Electronic Collection of Information
The Foundation also uses Google Analytics to gather information about traffic on our website for the purposes of performing statistical analysis of visitor behavior and identifying trends to better understand our visitors, which will allow us to enhance the design and improve the content of our website, and more generally to better provide the information and services that would be helpful to our visitors in deciding whether and how to support the Foundation in its work on behalf of the Hospital.
For our visitor’s convenience, the Foundation may provide links to other websites and web pages that are not under the Foundation’s control. Upon entering other sites, visitors are subject to the privacy and security policies of those sites and should accordingly take care to review them prior to using the site. The Foundation will not be responsible or liable for any claims or damages received, incurred or suffered in connection with the use of a third party website or any products or services obtained from such websites.

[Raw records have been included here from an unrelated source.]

/-- The ways in which a command leads from `s` to `t`. -/
theorem exec_cases {i : Instr} {s t : State} (h : exec i s = .next t) :
    (∃ u out, Effect i s u ∧ u.dout = s.dout ++ out ∧ t = u.complete out.length)
    ∨ (∃ e, e ≠ .noFault ∧ t = s.faultEntry e i.op i.operand)
    ∨ t = s.enterHold i
    ∨ (i = .srst ∧ t = s.toReset) := by
  have ha := exec_answers i s
  rw [h] at ha
  cases ha with
  | completes effect dout length => exact .inl ⟨_, _, effect, dout, by rw [length]⟩
  | raises he => exact .inr (.inl ⟨_, he, rfl⟩)
  | waits => exact .inr (.inr (.inl rfl))
  | resets hi => exact .inr (.inr (.inr ⟨hi, rfl⟩))

/-! ### What the bus can do -/

/-- `t` differs from `s` in nothing the invariants speak of, but for a PWLEN that is still clamped. -/
structure Quiet (s t : State) : Prop where
  pwlen : s.pwlen.toNat ≤ 32 → t.pwlen.toNat ≤ 32
  fault : t.fault = s.fault
  err : t.err = s.err
  errop : t.errop = s.errop
  errarg : t.errarg = s.errarg
  busy : t.busy = s.busy
  done : t.done = s.done
  held : t.held = s.held
  outlen : t.outlen = s.outlen
  w : t.w = s.w
  ksz : t.ksz = s.ksz
  nonce : t.nonce = s.nonce
  nv : t.nv = s.nv

/-- The registers the host writes, the data path, the queues and the environment may change freely. -/
theorem Quiet.hostSide {s : State} {keybits : BitVec 16} {pwlen : BitVec 6} {pw key : Vector Byte 32} {mat : Mat}
    {blkin blkout : Block} {ctr inlen : BitVec 64} {arg : Byte} {din dout : List Byte} {env : Env}
    (hp : s.pwlen.toNat ≤ 32 → pwlen.toNat ≤ 32) :
    Quiet s { s with
      keybits := keybits, pwlen := pwlen, pw := pw, key := key, mat := mat, blkin := blkin, blkout := blkout
      ctr := ctr, inlen := inlen, arg := arg, din := din, dout := dout, env := env } :=
  ⟨hp, rfl, rfl, rfl, rfl, rfl, rfl, rfl, rfl, rfl, rfl, rfl, rfl⟩

theorem clampPwlen_le (v : Byte) : (clampPwlen v).toNat ≤ 32 := by
  rw [clampPwlen, BitVec.toNat_ofNat]
  omega

theorem writeReg_quiet (s : State) (off : Nat) (v : Byte) (reg : Reg) : Quiet s (s.writeReg off v reg) := by
  cases reg
  case pwlen => exact .hostSide fun _ => clampPwlen_le v
  all_goals exact .hostSide id

theorem hostRead_quiet (s : State) (a : BitVec 12) : Quiet s (s.hostRead a) := by
  unfold State.hostRead State.readEffect
  split <;> exact .hostSide id

/-- The register CMD lies at address 0 only (R62). -/
theorem locate_cmd {a : BitVec 12} {off : Nat} (h : locate a.toNat = some (.cmd, off)) : a = 0x000 := by
  obtain ⟨r, hfind, hr⟩ := Option.map_eq_some_iff.mp h
  have honly : ∀ r ∈ addressMap, r.reg = .cmd → r = ⟨0x000, 1, .cmd⟩ := by decide
  have hcmd : r = ⟨0x000, 1, .cmd⟩ := honly r (List.mem_of_find?_eq_some hfind) (congrArg Prod.fst hr)
  have hholds : 0x000 ≤ a.toNat ∧ a.toNat < 0x000 + 1 := by
    simpa [hcmd, Region.holds] using List.find?_some hfind
  exact BitVec.eq_of_toNat_eq (by simpa using hholds.2)
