-- ==== Sys2Proof/Machine/Memory.lean ====
section
/-! DEFINITION. A writable byte array (10_state.md R21) as a list of (offset, byte) cells in one canonical form:
offsets strictly rising, and no cell that holds what an unlisted offset reads as. Beside it, the little-endian
composition of a value from its bytes (20_memory.md R73). -/

namespace Sys2Proof.Machine

/-- A writable byte array: `ram` or `smram`. -/
abbrev Memory := List Host.Cell

/-- What an offset that is not listed reads as. The spec gives no contents at power-on (RAM_INIT is arbitrary,
D33): DESIGN CHOICE 0x00, the vector platform's RAM_INIT (log 2). Other contents are other lists. -/
def Memory.blank : Byte := 0

/-- ArrRead on a writable array (R21). -/
def Memory.read : Memory → Nat → Byte
  | [], _ => Memory.blank
  | (k, b) :: m, off => if off = k then b else Memory.read m off

/-- Adds a cell at its place in the rising order. -/
def Memory.put : Memory → Nat → Byte → Memory
  | [], off, b => [(off, b)]
  | (k, c) :: m, off, b => if off < k then (off, b) :: (k, c) :: m else (k, c) :: Memory.put m off b

/-- ArrWrite on a writable array (R21): the old cell goes, and the new one comes unless it is blank. -/
def Memory.write (m : Memory) (off : Nat) (b : Byte) : Memory :=
  if b = Memory.blank then m.filter (fun c => c.1 ≠ off)
  else Memory.put (m.filter (fun c => c.1 ≠ off)) off b

/-- The canonical form. -/
abbrev Memory.wf (m : Memory) : Prop :=
  m.Pairwise (fun c d => c.1 < d.1) ∧ ∀ c ∈ m, c.2 ≠ Memory.blank

/-- Every listed offset lies inside an array of `size` bytes. -/
abbrev Memory.below (m : Memory) (size : Nat) : Prop := ∀ c ∈ m, c.1 < size

/-- The little-endian value of a list of bytes, lowest byte first (R68, R73). -/
def leValue : List Byte → Nat
  | [] => 0
  | b :: bs => b.toNat + 256 * leValue bs

/-- Byte k of a data word: bits 8k+7:8k (R69). -/
def byteOf (v : Word) (k : Nat) : Byte := v.extractLsb' (8 * k) 8

end Sys2Proof.Machine
end

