-- ==== Sys2Proof/Machine/EmsCommands.lean ====
section
/-! DEFINITION. The EMS Page-Remap Window (45_ems.md): EMS_SET_SLOT, EMS_SET_MODE. -/

namespace Sys2Proof.Machine

/-- `ems_slot[k]` (R34). -/
def State.slot (s : State) (k : Nat) : EmsSlot := s.emsSlot.getD k EmsSlot.cleared

/-- `ems_slot[k] <- v`. -/
def State.setSlot (s : State) (k : Nat) (v : EmsSlot) : State := { s with emsSlot := s.emsSlot.set k v }

/-- The Region of slot k with its registers applied, disabled (R200: "disabling the losing side"). -/
def State.slotRegion (s : State) (k : Nat) : Region :=
  { s.rgnAt (.ems k) with
    base := s.plat.emsVbase.getD k 0
    size := s.plat.emsPageSize
    cls := .bypass
    backing := .direct .ram (s.plat.emsBackingBase + (s.slot k).page.toNat * s.plat.emsPageSize)
    enabled := false }

/-- EmsApply(k) (R200): the Region disabled, then enabled with a fresh generation if the mode and the slot are
on. -/
def State.emsApply (k : Nat) (s : State) : State :=
  if s.emsMode && (s.slot k).enabled then (s.setRgn (.ems k) (s.slotRegion k)).enableRgn (.ems k)
  else s.setRgn (.ems k) (s.slotRegion k)

/-- EMS_SET_SLOT (R201). -/
def execEmsSetSlot (slot : Byte) (en : Bool) (page : Word) (s : State) : Host.Outcome State Fault Refusal :=
  if decide (slot.toNat ≥ s.plat.nEms) || decide (page.toNat ≥ 2 ^ s.plat.emsPageBits) then
    .next (s.fail .errRange)
  else
    .next ((State.emsApply slot.toNat
      (s.setSlot slot.toNat { enabled := en, page := page })).invalidate.done .none)

/-- EMS_SET_MODE (R202): every slot re-applied in order, one invalidation. -/
def execEmsSetMode (on : Bool) (s : State) : Host.Outcome State Fault Refusal :=
  .next ((forRange s.plat.nEms State.emsApply { s with emsMode := on }).invalidate.done .none)

end Sys2Proof.Machine
end

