-- ==== Sys2Proof/Laws/Memory.lean ====
section
/-! SUPPORT. The laws of the writable byte arrays: read after write, everything else unchanged, and the canonical
form kept. -/

namespace Sys2Proof.Machine

@[simp] theorem Memory.read_nil (off : Nat) : Memory.read [] off = Memory.blank := rfl

theorem Memory.read_cons (k : Nat) (b : Byte) (m : Memory) (off : Nat) :
    Memory.read ((k, b) :: m) off = if off = k then b else Memory.read m off := rfl

theorem Memory.read_put_same (m : Memory) (off : Nat) (b : Byte) (h : ∀ c ∈ m, c.1 ≠ off) :
    Memory.read (Memory.put m off b) off = b := by
  induction m with
  | nil => simp [Memory.put, Memory.read_cons]
  | cons c m ih =>
    obtain ⟨k, d⟩ := c
    have hk : off ≠ k := fun e => h (k, d) (by simp) e.symm
    simp only [Memory.put]
    split
    · simp [Memory.read_cons]
    · simp [Memory.read_cons, hk, ih (fun c hc => h c (by simp [hc]))]

theorem Memory.read_put_other (m : Memory) (off a : Nat) (b : Byte) (h : a ≠ off) :
    Memory.read (Memory.put m off b) a = Memory.read m a := by
  induction m with
  | nil => simp [Memory.put, Memory.read_cons, h]
  | cons c m ih =>
    obtain ⟨k, d⟩ := c
    simp only [Memory.put]
    split
    · simp [Memory.read_cons, h]
    · simp [Memory.read_cons, ih]

theorem Memory.read_filter_same (m : Memory) (off : Nat) :
    Memory.read (m.filter (fun c => c.1 ≠ off)) off = Memory.blank := by
  induction m with
  | nil => rfl
  | cons c m ih =>
    obtain ⟨k, d⟩ := c
    by_cases hk : k = off
    · simpa [hk] using ih
    · simpa [hk, Memory.read_cons, Ne.symm hk] using ih

theorem Memory.read_filter_other (m : Memory) (off a : Nat) (h : a ≠ off) :
    Memory.read (m.filter (fun c => c.1 ≠ off)) a = Memory.read m a := by
  induction m with
  | nil => rfl
  | cons c m ih =>
    obtain ⟨k, d⟩ := c
    by_cases hk : k = off
    · subst hk
      simpa [Memory.read_cons, h] using ih
    · simp only [ne_eq, decide_not] at ih
      simp [hk, Memory.read_cons, ih]

/-- A read after a write to the same place gives the byte written. -/
@[simp] theorem Memory.read_write_same (m : Memory) (off : Nat) (b : Byte) :
    Memory.read (Memory.write m off b) off = b := by
  unfold Memory.write
  split
  · next hb => rw [Memory.read_filter_same, hb]
  · exact Memory.read_put_same _ _ _ (fun c hc => by simpa using (List.mem_filter.1 hc).2)

/-- A write leaves every other place alone. -/
theorem Memory.read_write_other (m : Memory) (off a : Nat) (b : Byte) (h : a ≠ off) :
    Memory.read (Memory.write m off b) a = Memory.read m a := by
  unfold Memory.write
  split
  · exact Memory.read_filter_other m off a h
  · rw [Memory.read_put_other _ _ _ _ h, Memory.read_filter_other m off a h]

theorem Memory.read_write (m : Memory) (off a : Nat) (b : Byte) :
    Memory.read (Memory.write m off b) a = if a = off then b else Memory.read m a := by
  by_cases h : a = off
  · simp [h]
  · simp [h, Memory.read_write_other m off a b h]

theorem Memory.mem_put (m : Memory) (off : Nat) (b : Byte) (c : Host.Cell) :
    c ∈ Memory.put m off b ↔ c = (off, b) ∨ c ∈ m := by
  induction m with
  | nil => simp [Memory.put]
  | cons d m ih =>
    obtain ⟨k, e⟩ := d
    simp only [Memory.put]
    split
    · simp
    · simp only [List.mem_cons, ih]
      tauto

theorem Memory.pairwise_put (m : Memory) (off : Nat) (b : Byte)
    (hm : m.Pairwise (fun c d => c.1 < d.1)) (h : ∀ c ∈ m, c.1 ≠ off) :
    (Memory.put m off b).Pairwise (fun c d => c.1 < d.1) := by
  induction m with
  | nil => simp [Memory.put]
  | cons d m ih =>
    obtain ⟨k, e⟩ := d
    obtain ⟨hk, hm'⟩ := List.pairwise_cons.1 hm
    simp only [Memory.put]
    split
    · next hlt =>
      refine List.pairwise_cons.2 ⟨fun c hc => ?_, hm⟩
      rcases List.mem_cons.1 hc with rfl | hc
      · exact hlt
      · exact Nat.lt_trans hlt (hk c hc)
    · next hlt =>
      have hne : k ≠ off := h (k, e) (by simp)
      refine List.pairwise_cons.2 ⟨fun c hc => ?_, ih hm' (fun c hc => h c (by simp [hc]))⟩
      rcases (Memory.mem_put m off b c).1 hc with rfl | hc
      · simp only; omega
      · exact hk c hc

/-- Every write keeps the canonical form. -/
theorem Memory.wf_write (m : Memory) (off : Nat) (b : Byte) (h : Memory.wf m) :
    Memory.wf (Memory.write m off b) := by
  have hf : (m.filter (fun c => c.1 ≠ off)).Pairwise (fun c d => c.1 < d.1) := h.1.filter _
  unfold Memory.write
  split
  · exact ⟨hf, fun c hc => h.2 c (List.mem_filter.1 hc).1⟩
  · next hb =>
    refine ⟨Memory.pairwise_put _ _ _ hf (fun c hc => by simpa using (List.mem_filter.1 hc).2), fun c hc => ?_⟩
    rcases (Memory.mem_put _ _ _ c).1 hc with rfl | hc
    · exact hb
    · exact h.2 c (List.mem_filter.1 hc).1

/-- A write inside the array keeps every listed offset inside it. -/
theorem Memory.below_write (m : Memory) (off size : Nat) (b : Byte) (h : Memory.below m size) (ho : off < size) :
    Memory.below (Memory.write m off b) size := by
  intro c hc
  unfold Memory.write at hc
  split at hc
  · exact h c (List.mem_filter.1 hc).1
  · rcases (Memory.mem_put _ _ _ c).1 hc with rfl | hc
    · exact ho
    · exact h c (List.mem_filter.1 hc).1

end Sys2Proof.Machine
end

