theorem establishWindow (h : s.Inv) {w : Nat} (hw : w < s.plat.nSmram) (W : SmramWindow) (hW : windowFits s.plat W) :
    (s.establishWindow w W).Inv := by
  have hat := (s.setWindow w W).rgnAt_disableRgn (.smr w)
  refine ((h.sound.setWindow w W hW).disableRgn _).inv_smrApply w ?_ (fun id hne => ?_)
  · rw [hat, if_pos rfl, State.rgnAt_setWindow]
    exact h.smr_valid hw
  · have hr : ((s.setWindow w W).disableRgn (.smr w)).rgnAt id = s.rgnAt id := by
      rw [hat, if_neg hne, State.rgnAt_setWindow]
    cases id with
    | gen i => exact (State.owned_gen_congr (by simp) hr).2 (h.owned _)
    | ems k => exact (State.owned_ems_congr (by simp) hr (State.slot_congr _ _ (by simp) k) (by simp)).2 (h.owned _)
    | smr v =>
      refine (State.owned_smr_congr (by simp) hr ?_ (by simp)).2 (h.owned _)
      simp only [State.window, State.disableRgn_smw, State.setWindow_smw]
      exact getD_set_other _ _ _ _ _ (fun e => hne (by rw [e]))

theorem setSmm (h : s.Inv) (smm : Bool) : (forRange s.plat.nSmram State.refreshSmram { s with smm := smm }).Inv := by
  have hb := refreshedBelow_forRange { s with smm := smm } s.plat.nSmram (Nat.le_of_eq h.lengths.2.1.symm)
  refine of_sound ((h.sound.setSmm smm).loop _ _ (fun w _ ht => ht.refreshSmram w)) (fun id => ?_)
  generalize forRange s.plat.nSmram State.refreshSmram { s with smm := smm } = t at hb
  have hplat : t.plat = s.plat := hb.rest.plat
  cases id with
  | gen i => exact (State.owned_gen_congr hplat (hb.others _ (by simp))).2 (h.owned _)
  | ems k =>
    exact (State.owned_ems_congr hplat (hb.others _ (by simp)) (State.slot_congr s t hb.emsSlot k) hb.rest.emsMode).2 (h.owned _)
  | smr w =>
    have hwin : t.window w = s.window w := State.window_congr s t hb.smw w
    by_cases hw : w < s.plat.nSmram
    · cases ha : (s.window w).active with
      | true => exact State.owned_smr_of_applied (s := { s with smm := smm }) (h.smr_valid hw) hwin hb.rest.smm (hb.applied w hw ha)
      | false =>
        have hold : t.rgnAt (.smr w) = s.rgnAt (.smr w) :=
          hb.others _ (fun v _ hv e => by cases e; exact absurd (ha.symm.trans hv) (by simp))
        refine (t.owned_smr_iff w).2 (fun _ => (hold.trans (h.smr_record hw)).trans ?_)
        simp only [State.windowRegion, hwin, hold, shown_inactive _ ha]
    · exact (t.owned_smr_iff w).2 (fun hlt => absurd (hplat ▸ hlt) hw)

/-! ### EMS slots (45_ems.md) -/

theorem ems_valid (h : s.Inv) {k : Nat} (hk : k < s.plat.nEms) : (s.rgnAt (.ems k)).valid = true := by
  rw [(s.owned_ems_iff k).1 (h.owned _) hk]
  rfl

end State.Inv

/-- A slot's Region is tied to its registers when EmsApply's record stands there (R200). -/
theorem State.owned_ems_of_applied {s t : State} {k : Nat} (hv : (s.rgnAt (.ems k)).valid = true) (hp : t.plat = s.plat)
    (hs : t.slot k = s.slot k) (hm : t.emsMode = s.emsMode)
    (h : t.rgnAt (.ems k) = { s.appliedSlot k with gen := (t.rgnAt (.ems k)).gen }) : t.owned (.ems k) := by
  refine (t.owned_ems_iff k).2 (fun _ => h.trans ?_)
  simp only [State.appliedSlot, State.slotRegion, State.slotRecord, hv, hp, hs, hm]

namespace State.Inv

variable {s : State}

theorem setSlot (h : s.Inv) {k : Nat} (hk : k < s.plat.nEms) (S : EmsSlot) (hS : S.page.toNat < 2 ^ s.plat.emsPageBits) :
    (State.emsApply k (s.setSlot k S)).Inv := by
  have hv : ((s.setSlot k S).rgnAt (.ems k)).valid = true := by
    rw [State.rgnAt_setSlot]
    exact h.ems_valid hk
  have hat := fun id => (s.setSlot k S).rgnAt_emsApply k id (State.hasRgn_of_valid _ _ hv)
  have hrest := (s.setSlot k S).sameRest_emsApply k
  have hslot := fun j => State.slot_congr (s.setSlot k S) _ (State.emsApply_emsSlot _ k) j
  refine of_sound ((h.sound.setSlot k S hS).emsApply k) (fun id => ?_)
  by_cases hi : id = .ems k
  · rw [hi]
    refine State.owned_ems_of_applied hv hrest.plat (hslot k) hrest.emsMode ?_
    rw [hat, if_pos rfl]
  · have hr : (State.emsApply k (s.setSlot k S)).rgnAt id = s.rgnAt id := by rw [hat, if_neg hi, State.rgnAt_setSlot]
    cases id with
    | gen i => exact (State.owned_gen_congr (s := s) hrest.plat hr).2 (h.owned _)
    | smr w => exact (State.owned_smr_congr (s := s) hrest.plat hr (State.window_congr _ _ (by simp) w) hrest.smm).2 (h.owned _)
    | ems j =>
      refine (State.owned_ems_congr (s := s) hrest.plat hr ((hslot j).trans ?_) hrest.emsMode).2 (h.owned _)
      simp only [State.slot, State.setSlot_emsSlot]
      exact getD_set_other _ _ _ _ _ (fun e => hi (by rw [e]))

theorem setEmsMode (h : s.Inv) (on : Bool) : (forRange s.plat.nEms State.emsApply { s with emsMode := on }).Inv := by
  have hb := appliedBelow_forRange { s with emsMode := on } s.plat.nEms (Nat.le_of_eq h.lengths.2.2.1.symm)
  refine of_sound ((h.sound.setEmsMode on).loop _ _ (fun k _ ht => ht.emsApply k)) (fun id => ?_)
  generalize forRange s.plat.nEms State.emsApply { s with emsMode := on } = t at hb
  have hplat : t.plat = s.plat := hb.rest.plat
  cases id with
  | gen i => exact (State.owned_gen_congr hplat (hb.others _ (by simp))).2 (h.owned _)
  | smr w =>
    exact (State.owned_smr_congr hplat (hb.others _ (by simp)) (State.window_congr s t hb.smw w) hb.rest.smm).2 (h.owned _)
  | ems k =>
    by_cases hk : k < s.plat.nEms
    · exact State.owned_ems_of_applied (s := { s with emsMode := on }) (h.ems_valid hk) hb.rest.plat
        (State.slot_congr _ t hb.emsSlot k) hb.rest.emsMode (hb.applied k hk)
    · exact (t.owned_ems_iff k).2 (fun hlt => absurd (hplat ▸ hlt) hk)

The Foundation will also not be responsible for any claims or damages received, incurred or suffered by supporters, website visitors or third parties connected with or arising out of the transmission of personal or confidential information through email or other electronic means, including any modification or distortion of such information. Users of electronic information (on-line) resources have a significant role in protecting their information, including by not using it to send sensitive information, unless encryption or other security is available, and by reading the policies and terms and conditions of use applicable to such resources.